Particulièrement sur les drones malveillants, il est précisé que le Secrétariat général de la défense et de la sécurité nationale pilote des travaux interministériels, dans le but de trouver des solutions adaptées et évolutives technologiquement. Aussi, « un marché public d'achat de solutions mobiles de lutte anti-drones a été conclu le 7 décembre 2018, pour un déploiement des premiers dispositifs en 2019, afin de protéger les établissements pénitentiaires les plus à risque » précise la ministre de la Justice.
 
Concernant l’utilisation des téléphones portables en détention, la direction de l’administration pénitentiaire:
  • déploie un système performant de détection et neutralisation par brouillage des téléphones portables interdits dans les établissement à l’aide de moyens budgétaires importants (19,9 M pour 2019, 24,8 M en 2020, 30,6 M pour 2021 et 35,5 M pour 2022) ;
  • et élargit les conditions d’accès des détenus à la téléphonie fixe légale sans internet.

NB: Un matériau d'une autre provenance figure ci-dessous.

-- ==== Sys2Proof/Tests/Slice0.lean ====
section
/-! SUPPORT. Tests: refused and decoded words, one step on a small state for each operation with the values of the spec's
vectors (95_test_vectors.md), and for every statement with hypotheses a concrete state that meets them. -/

namespace Sys2Proof.Tests

open Sys2Proof Sys2Proof.Machine

/-! ## Helpers -/

/-- The next state of an outcome, if it has one. -/
def nextOf : Result → Option State
  | .next t => some t
  | _ => none

/-- The refusal of an outcome, if it is one. -/
def refusalOf : Result → Option Refusal
  | .refused r => some r
  | _ => none

/-- Slot `0x49` holds `00 01 02 03`. -/
def vpm49 : Memory := [(0x125, 1), (0x126, 2), (0x127, 3)]

/-- Between requests: `ADDR = 000049`, lanes `A0 A1 A2 A3`, slot `0x49` as above, `IE = 1`, a buffer of five bytes. -/
def base : State :=
  { State.reset with
    hs := { addrH := 0, addrM := 0, addrL := 0x49, autoInc := 0, lanes := ⟨0xA0, 0xA1, 0xA2, 0xA3⟩, ctrl := 0 }
    vpm := vpm49
    buf := some [0xB0, 0xB1, 0xB2, 0xB3, 0xB4]
    host := { State.reset.host with ie := true } }

/-- `base` with another `CTRL` and auto-increment setting, the Engine waiting. -/
def outstanding (c inc : Byte) : State :=
  { base with hs := { base.hs with ctrl := c, autoInc := inc }, eng := { base.eng with waiting := true } }

/-- `base` inside a request: a phase, the bytes left, the lines left and the lines' buffer index. -/
def inside (p : Phase) (vp : VpAddr) (rem idx : Len) (todo : List Micro) : State :=
  { base with
    eng := { base.eng with phase := p, vp := vp, rem := rem, idx := idx, slot := 0x49, ieSaved := true, todo := todo }
    host := { base.host with ie := false } }

/-- A draw of the values reset leaves open; `landed` names the lanes that reached the slot. -/
def draw (landed : Mask) : ResetDraw where
  op := .read
  vp := 5
  rem := 6
  idx := 7
  slot := 8
  ieSaved := true
  addrH := 1
  addrM := 2
  addrL := 3
  autoInc := 0xFF
  lanes := ⟨1, 2, 3, 4⟩
  ie := true
  landed := landed

/-- Every slot has storage when nothing is listed as unbacked. -/
theorem base_backed (a : VpAddr) (l : Len) : base.SlotsBacked a l := fun _ _ => rfl

theorem base_quiet : base.Quiet := by decide

/-! ## WellFormed: each check refuses an ill-formed term (R116) -/

theorem test_wf_empty_write : (Instr.executeWrite 0).wellFormed = false := by decide
theorem test_wf_dev_empty_write : (Instr.devComplete .write 0).wellFormed = false := by decide
theorem test_wf_dev_masked_read : (Instr.devComplete .read 0b0011).wellFormed = false := by decide
theorem test_wf_dev_read : (Instr.devComplete .read 0b1111).wellFormed = true := by decide
theorem test_wf_engine_masks :
    (List.finRange 16).filter (fun n => engineMask (BitVec.ofFin n)) = [2, 3, 8, 12, 14, 15] := by decide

La garde des Sceaux rappelle aussi que la loi de programmation et de réforme pour la justice (L. 23 mars 2019, n° 2019-222, JO 24 mars) « a modifié les termes de l'article 726-2 du Code de procédure pénale pour faciliter l'affectation au sein de quartiers spécifiques des personnes détenues majeures dont le comportement porte atteinte au maintien du bon ordre de l'établissement ou à la sécurité publique ». Les personnes concernées bénéficient d’un programme adapté et sont soumises à un régime de détention plus strict, notamment pas des mesures de sécurité renforcée.
 
L’article 88 de la loi prévoit que « L'article 726-2 du Code de procédure pénale est ainsi rédigé :
« Art. 726-2.-Lorsqu'il apparaît que leur comportement porte ou est susceptible de porter atteinte au maintien du bon ordre de l'établissement ou à la sécurité publique, les personnes détenues majeures peuvent, sur décision de l'autorité administrative, être affectées au sein de quartiers spécifiques pour bénéficier d'un programme adapté de prise en charge et soumises à un régime de détention impliquant notamment des mesures de sécurité renforcée
 ».
 
Un décret, « en cours de finalisation » selon la ministre de la Justice, est doit préciser les Conditions d'application de cet article relatif à l’affectation de certains détenus particulièrement signalés au sein de quartiers spécifiques. Particulièrement pour « le régime juridique des quartiers de prise en charge de la radicalisation (QPR) et des unités pour détenus violents (UDV) ». Néanmoins, la publication de ce décret était envisagée pour le 1er septembre 2019 selon l’échéancier de mise en application de la loi.
 
Les articles 714 et 717 du Code de procédure pénale ont aussi été modifié par la réforme de la justice. L’article 88 de la loi prévoit que :
« L'article 714 du code de procédure pénale est complété par deux alinéas ainsi rédigés :
- « A titre exceptionnel, au regard de leur personnalité ou de leur comportement, les personnes mentionnées au premier alinéa peuvent être incarcérées dans un établissement pour peines lorsque cette décision apparaît nécessaire à la prévention des évasions ou au maintien de la sécurité et du bon ordre des établissements pénitentiaires.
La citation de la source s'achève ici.